4.6. Continue As If The Uncompleted Writes Had Never Happened 犹如未完成的写重来没有发生过一样继续

恢复的最后一步是将排他锁恢复为共享锁。一旦这步发生,数据库回到了犹如终止的事务从来没有启动时的状态。由于所有的这些恢复活动都是完全自动、透明的发生,使用SQLite的程序看来,好像终止的事务从来没有开始过。

5. Multi-file Commit 多文件提交

SQLite允许一个数据库链接通过使用ATTACH DATABASE命令同时和2个或多个数据库文件通信。当多个数据库文件在一个事务中被修改时,所有文件被原子地更新。换句话说,要么所有数据库文件被更新,要么没有一个被更新。在跨越多个数据库文件中实现一个原子提交比在单独文件中实现要更加复杂。本节描述了SQLite如何完成这个工作的。

5.1. Separate Rollback Journals For Each Database 每个数据库单独的回滚日志

当一个事务涉及到多个数据库文件时,每个数据库有自己的回滚日志,每个数据库分别被锁定。右图展示了3个数据库文件被一个事务修改的场景。这一步的情况和步骤3.6的单文件事务场景相似。每个数据库持有一个保留锁。每个数据把被修改页的原始内容写入到各自的回滚日志中,但是日志的内容还没有被刷新到磁盘。数据库文件自身还没有任何变更,尽管可能在用户内存中保留了一些变更。

为了简洁起见,本节的图将从以前的图中简化。蓝色仍然代表原始内容,粉色仍然代表新内容。但是回滚日志和数据库文件中的各个页没有被展示,同时我们没有区分操作系统缓存信息和磁盘信息。所有的这些因素仍然适用于多文件提交场景。他们在图中占用了很多空间,没有增加任何新的信息,所以在这里他们被省略了。

5.2. The Master Journal File 主日志文件

The next step in a multi-file commit is the creation of a "master journal" file. The name of the master journal file is the same name as the original database filename (the database that was opened using the sqlite3_open() interface, not one of the ATTACHed auxiliary databases) with the text "-mjHHHHHHHH" appended where HHHHHHHH is a random 32-bit hexadecimal number. The random HHHHHHHH suffix changes for every new master journal.

(Nota bene: The formula for computing the master journal filename given in the previous paragraph corresponds to the implementation as of SQLite version 3.5.0. But this formula is not part of the SQLite specification and is subject to change in future releases.)

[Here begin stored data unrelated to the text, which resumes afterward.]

theorem witness_EncodedInstructionsDecodeBack : Instr.wellFormed .dual (.begin2ch 0 0xFFFFFFFF 1 0x80000000) = true := by decide
theorem witness_DecodedWordsEncodeBack :
    decodeWord 69 0xDFFFFFFFF00000000 = .ok (.begin3ph 0xFFFFFFFF 0) ∧ decodeWord 5 16 = .ok .reset ∧ decodeWord 5 31 = .ok .reset := by
  decide
theorem witness_StepRunsPresentedInstruction :
    (plain .iq .unconfigured).paramsLegal = true ∧ Instr.wellFormed .iq (.beginIq 1 2) = true ∧
    State.inputs { plain .iq .unconfigured with inputs := [(Instr.beginIq 1 2).toPorts] } = (Instr.beginIq 1 2).toPorts :: [] ∧
    (plain .iq .unconfigured).inputs = [] ∧ decodeTableWord 72 0x09 = some (.beginIq 0 0) := by decide
theorem witness_StreamIsCompositionOfCommands :
    State.paramsLegal { plain .single .unconfigured with inputs := [Instr.begin1ch 1 2, .update1ch, .reset].map Instr.toPorts } = true ∧
    (∀ i ∈ [Instr.begin1ch 1 2, .update1ch, .reset], i.wellFormed .single = true) := by decide
theorem witness_ResetDominatesAndRepeats :
    (plain .single .running).paramsLegal = true ∧ (⟨true, 0b11, 1, 2, 3, 4⟩ : Ports).rst = true ∧
    Chan.B ∉ Topology.single.channels ∧ OutName.b ∉ Topology.single.outputs.map OutputSpec.name := by decide
theorem witness_Updates_running_and_unconfigured :
    (plain .single .running).mode = .running ∧ (plain .single .unconfigured).mode = .unconfigured := ⟨rfl, rfl⟩
theorem witness_ResetClearsFlagsAndKeepsParameters : (⟨true, 0b01, 7, 7, 7, 7⟩ : Ports).rst = true := rfl
theorem witness_ReservedCodeIsRefused :
    (plain .dual .running).paramsLegal = true ∧ (⟨false, 0b11, 0, 0, 0, 0⟩ : Ports).rst = false ∧
    (⟨false, 0b11, 0, 0, 0, 0⟩ : Ports).cmd = 0b11 := by decide
theorem witness_UpdateBeforeBeginFaults :
    Instr.isUpdate .update1ch = true ∧ Instr.isUpdate .update2ch = true ∧ Instr.isUpdate .updateIq = true ∧
    Instr.isUpdate .update3ph = true := by decide
theorem witness_BeginLeavesOutputsAlone (s : State) :
    (∃ t, exec (.begin1ch 1 2) s = .next t) ∧ (∃ t, exec (.begin2ch 1 2 3 4) s = .next t) ∧ (∃ t, exec (.beginIq 1 2) s = .next t) ∧
    (∃ t, exec (.begin3ph 1 2) s = .next t) ∧ (Instr.begin1ch 1 2).isBegin = true ∧ (Instr.begin1ch 1 2).format = .C1 :=
  ⟨⟨_, rfl⟩, ⟨_, rfl⟩, ⟨_, rfl⟩, ⟨_, rfl⟩, rfl, rfl⟩
theorem witness_UpdateLeavesConfigurationAlone :
    (∃ t, exec .update1ch (plain .single .running) = .next t) ∧ (∃ t, exec .update2ch (plain .dual .running) = .next t) ∧
    (∃ t, exec .updateIq (plain .iq .running) = .next t) ∧ (∃ t, exec .update3ph (plain .threePhase .running) = .next t) :=
  ⟨⟨_, rfl⟩, ⟨_, rfl⟩, ⟨_, rfl⟩, ⟨_, rfl⟩⟩
theorem witness_ResetDrawsOnlyOwnRegisters (s : State) : ∃ t, exec .reset s = .next t := ⟨_, rfl⟩
theorem witness_StepKeepsInvariant :
    sampled.Inv ∧ ∃ t, step { sampled with inputs := [Instr.update1ch.toPorts] } = .next t := by
  refine ⟨sampled_inv, ?_⟩
  have hl : State.paramsLegal { sampled with inputs := [Instr.update1ch.toPorts] } = true := sampled_inv.1
  rw [step, if_pos hl]
  exact ⟨_, rfl⟩
theorem witness_InvariantHoldsAtReset : State.build .threePhase .res8 ramp8 = .next (built .threePhase .res8 ramp8) := by
  rw [State.build, if_pos (by decide +kernel)]
  rfl
theorem witness_TableIsNeverWritten : ∃ t, runSteps 2 (plain .single .running) = .next t := ⟨_, rfl⟩
theorem witness_ModeFollowsLifecycle :
    (∃ t, exec (.begin1ch 1 2) State.reset = .next t ∧ t.mode = .running) ∧
    (∃ t, exec .nop State.reset = .next t ∧ t.mode = .unconfigured) := ⟨⟨_, rfl, rfl⟩, ⟨_, rfl, rfl⟩⟩
theorem witness_OutputsFollowCurrentAccumulator :
    (∀ i ∈ [Instr.begin1ch 1 2, .update1ch, .nop], i.wellFormed .single = true) ∧
    (∃ t, execAll [.begin1ch 1 2, .update1ch, .nop] (plain .single .unconfigured) = .next t) ∧
    (latestCommand [.begin1ch 1 2, .update1ch, .nop]).isUpdate = true := ⟨by decide, ⟨_, rfl⟩, by decide⟩
theorem witness_OutputsStaleAfterReconfiguration :
    ∃ t, exec (updateOf (plain .iq .running).topo) (plain .iq .running) = .next t := ⟨_, rfl⟩
theorem witness_AccumulatorIsLinear :
    (plain .dual .running).mode = .running ∧ steady .dual [.nop, .update2ch, .nop, .update2ch] ∧
    ticks .dual [.nop, .update2ch, .nop, .update2ch] = 2 ∧ Chan.B ∈ Topology.dual.channels := by
  refine ⟨rfl, ?_, by decide, by decide⟩
  simp [steady, updateOf]
theorem witness_AccumulatorIsPeriodic :
    (∃ t, execAll (List.replicate 2 (updateOf .single)) (running .single .res8 [] 0x80000000 5) = .next t) ∧
    (1 : Word).toNat % 2 = 1 ∧ (1 : Word).toNat = 2 ^ 0 * 1 ∧ (0x80000000 : Word).toNat = 2 ^ 31 * 1 ∧
    (State.tw { plain .single .running with chA := ⟨0xFFFFFFFF, 0⟩ } .A).toNat % 2 = 1 := ⟨⟨_, rfl⟩, by decide⟩
theorem witness_IndexStepsByQuotientOrOneMore :
    (0xFF000000 : Word).toNat % 2 ^ Resolution.res8.shift = 0 ∧
    (0x00FFFFFE : Word).toNat % 2 ^ Resolution.res8.shift + (1 : Word).toNat < 2 ^ Resolution.res8.shift := by decide
theorem witness_LookupQuantisesDownward :
    255 < Resolution.res8.tableLength ∧ indexFor .res8 0xFF000000 = 255 ∧ indexFor .res8 0xFEFFFFFF = 254 ∧
    1023 < Resolution.res10.tableLength ∧ indexFor .res10 0xFFC00000 = 1023 := by decide
theorem witness_OffsetShiftsIndex : off90.toNat % 2 ^ Resolution.res8.shift = 0 ∧ off90.toNat % 2 ^ Resolution.res10.shift = 0 := by
  decide
theorem witness_SignedSampleFitsItsPort :
    (0 : Raw).toNat ≤ Resolution.res8.rawMax ∧ (254 : Raw).toNat ≤ Resolution.res8.rawMax ∧
    (1022 : Raw).toNat ≤ Resolution.res10.rawMax ∧ Resolution.res8.bits ≤ 8 := by decide
/-- 95_test_vectors.md 3.3: the thresholds of R99, both sides, with `p = (7 << SHIFT) | f`. -/
theorem witness_ThreePhaseIndexOffsets :
    (plain .threePhase .running).mode = .running ∧ (plain .threePhase .running).res = .res8 ∧
    [0x07AAAAAA, 0x07AAAAAB].map (fun p => indexFor .res8 (withOffset p off120)) = [7 + 85, 7 + 86] ∧
    [0x07555554, 0x07555555].map (fun p => indexFor .res8 (withOffset p off240)) = [7 + 170, 7 + 171] ∧
    [0x01EAAAAA, 0x01EAAAAB].map (fun p => indexFor .res10 (withOffset p off120)) = [7 + 341, 7 + 342] ∧
    [0x01D55554, 0x01D55555].map (fun p => indexFor .res10 (withOffset p off240)) = [7 + 682, 7 + 683] := by decide
theorem witness_QuadratureIsLocked : (plain .iq .running).mode = .running := rfl
theorem witness_OutputSequenceAfterBegin :
    steady .threePhase [.nop, .update3ph] ∧ 1 ≤ ticks .threePhase [.nop, .update3ph] := ⟨by simp [steady, updateOf], by decide⟩
theorem witness_SamplesArePeriodic :
    (plain .threePhase .running).mode = .running ∧ (⟨.W, .A, off240⟩ : OutputSpec) ∈ Topology.threePhase.outputs := by decide
/-- Two streams that give channel A the same operands and channel B other ones. -/
theorem witness_DualChannelsDoNotInfluenceEachOther :
    (plain .dual .running).topo = .dual ∧
    (∀ i ∈ [Instr.begin2ch 1 2 3 4, .update2ch] ++ [Instr.begin2ch 1 2 5 6, .update2ch], i.wellFormed .dual = true) ∧
    [Instr.begin2ch 1 2 3 4, .update2ch].map (dualToSingle .A) = [Instr.begin2ch 1 2 5 6, .update2ch].map (dualToSingle .A) ∧
    (∃ t, execAll [.begin2ch 1 2 3 4, .update2ch] (plain .dual .running) = .next t) ∧
    (∃ t, execAll [.begin2ch 1 2 5 6, .update2ch] { plain .dual .running with chB := ⟨9, 9⟩ } = .next t) :=
  ⟨rfl, by decide, by decide, ⟨_, rfl⟩, ⟨_, rfl⟩⟩
theorem witness_DualBehavesAsTwoSingles :
    standsAs .A (plain .dual .unconfigured) (plain .single .unconfigured) ∧
    standsAs .B { plain .dual .running with chB := ⟨1, 2⟩ } { plain .single .running with chA := ⟨1, 2⟩ } ∧
    (∃ t, execAll [.begin2ch 1 2 3 4, .update2ch, .reset] (plain .dual .unconfigured) = .next t) ∧
    (∀ i ∈ [Instr.begin2ch 1 2 3 4, .update2ch, .reset], i.wellFormed .dual = true) ∧
    execAll [.update2ch] (plain .dual .unconfigured) = .fault .updateBeforeBegin ∧
    execAll [.reserved] (plain .dual .unconfigured) = .refused .reservedCommand :=
  ⟨by simp [standsAs, plain, State.reset], by simp [standsAs, plain, State.reset, State.chan], ⟨_, rfl⟩, by decide, rfl, rfl⟩
theorem witness_IqSamplesMatchShiftedDual :
    loadedAsIq { plain .iq .running with chA := ⟨0x40000000, 0xC0000000⟩ }
      { plain .dual .running with chA := ⟨0x40000000, 0xC0000000⟩, chB := ⟨0x40000000, 0x00000000⟩ } := by
  refine ⟨rfl, rfl, rfl, rfl, rfl, rfl, rfl, rfl, rfl, by decide⟩
/-- Two orders with the same steps for each instance; both name a number that is no instance. -/
theorem witness_InterleavingsGiveSameStates :
    (System.of [plain .single .running, plain .iq .running])[1]? = some (.next (plain .iq .running)) ∧
    (∃ t, runSteps ([1, 0, 1, 7].count 1) (plain .iq .running) = .next t) ∧ (0 : Nat) ≠ 1 ∧
    ∀ k, [0, 1, 1, 7].count k = [1, 0, 1, 7].count k :=
  ⟨rfl, ⟨_, rfl⟩, by decide, (List.Perm.swap 1 0 [1, 7]).count_eq⟩
theorem witness_OutputPortsDriveRegisters :
    PortName.acc .B ∉ outputPorts .single ∧ Chan.B ∈ Topology.dual.channels ∧
    (⟨.Q, .A, off90⟩ : OutputSpec) ∈ Topology.iq.outputs := by decide
theorem witness_ValidSamplesReadBackExactly :
    sampled.Inv ∧ sampled.ovalid = true ∧ (⟨.a, .A, 0⟩ : OutputSpec) ∈ sampled.topo.outputs :=
  ⟨sampled_inv, rfl, List.mem_singleton.2 rfl⟩
theorem witness_BuildTakesExactlyLegalTables :
    (ramp8.length = Resolution.res8.tableLength ∧ ∀ v ∈ ramp8, v ≤ Resolution.res8.rawMax) ∧
    ¬ (ramp8.length = Resolution.res10.tableLength ∧ ∀ v ∈ ramp8, v ≤ Resolution.res10.rawMax) := by decide +kernel
theorem witness_TableReadsBackAndIsCanonical :
    Memory.wf .res8 [(0, 0), (255, 254)] = true ∧ Memory.supply .res8 255 127 [(0, 0), (255, 254)] = [(0, 0)] := by decide
theorem witness_TuningWordIsRoundedProduct : (0 : ℝ) ≤ 1000 * (1 / 10000) := by norm_num
theorem witness_TuningWordWrapsSilently :
    (0 : ℝ) ≤ 1000 * (1 / 10000) ∧ (1000 : ℝ) * (1 / 10000) < 1 - 1 / 2 ^ 33 ∧
    2 ^ 32 * (1 - 1 / 2 ^ 33 : ℝ) * 1 < 2 ^ 32 ∧ (1 - 1 / 2 ^ 33 : ℝ) ≤ (1 - 1 / 2 ^ 33) * 1 := by norm_num
theorem witness_InitialPhaseIsFloorOrZero :
    ((0 : ℝ) ≤ 0 ∨ 2 * Real.pi < 0) ∧ ((10 : ℝ) ≤ 0 ∨ 2 * Real.pi < 10) ∧ ((0 : ℝ) < 1 ∧ (1 : ℝ) < 2 * Real.pi) ∧
    ((0 : ℝ) < 1 / 2 ^ 32 ∧ (1 : ℝ) / 2 ^ 32 < 2 * Real.pi / 2 ^ 32) := by
  have h1 := Real.pi_gt_three
  have h2 := Real.pi_lt_four
  refine ⟨.inl le_rfl, .inr (by linarith), ⟨by norm_num, by linarith⟩, by norm_num, ?_⟩
  exact div_lt_div_of_pos_right (by linarith) (by norm_num)
theorem witness_ConversionsAreAccurate :
    (∃ w, computeTuningWord (FloatEval.exact (2 * Real.pi)) (.finite 0) (.finite (1 / 10000)) = .next w) ∧
    (0 : ℝ) ≤ 0 * (1 / 10000) ∧ (0 : ℝ) * (1 / 10000) < 1 - 1 / 2 ^ 33 ∧ (0 : ℝ) < 1 / 10000 ∧
    computeInitialPhase (FloatEval.exact (2 * Real.pi)) (.finite 1) = .next 683565275 := by
  refine ⟨?_, by norm_num, by norm_num, by norm_num, test_computeInitialPhase⟩
  show ∃ w, (if (0 : ℝ) * (1 / 10000) < 0 then _ else _) = Host.Outcome.next w
  rw [if_neg (by norm_num)]
  exact ⟨_, rfl⟩
theorem witness_PseudoOperationsExpand :
    (∃ w, computeTuningWord (FloatEval.exact (2 * Real.pi)) (.finite 0) (.finite (1 / 10000)) = .next w) ∧
    (∃ w, computeInitialPhase (FloatEval.exact (2 * Real.pi)) (.finite 1) = .next w) ∧ Topology.iq ≠ .dual :=
  ⟨witness_ConversionsAreAccurate.1, ⟨_, test_computeInitialPhase⟩, by decide⟩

Unlike the rollback journals, the master journal does not contain any original database page content. Instead, the master journal contains the full pathnames for rollback journals for every database that is participating in the transaction.

After the master journal is constructed, its content is flushed to disk before any further actions are taken. On Unix, the directory that contains the master journal is also synced in order to make sure the master journal file will appear in the directory following a power failure.

The purpose of the master journal is to ensure that multi-file transactions are atomic across a power-loss. But if the database files have other settings that compromise integrity across a power-loss event (such as PRAGMA synchronous=OFF or PRAGMA journal_mode=MEMORY) then the creation of the master journal is omitted, as an optimization.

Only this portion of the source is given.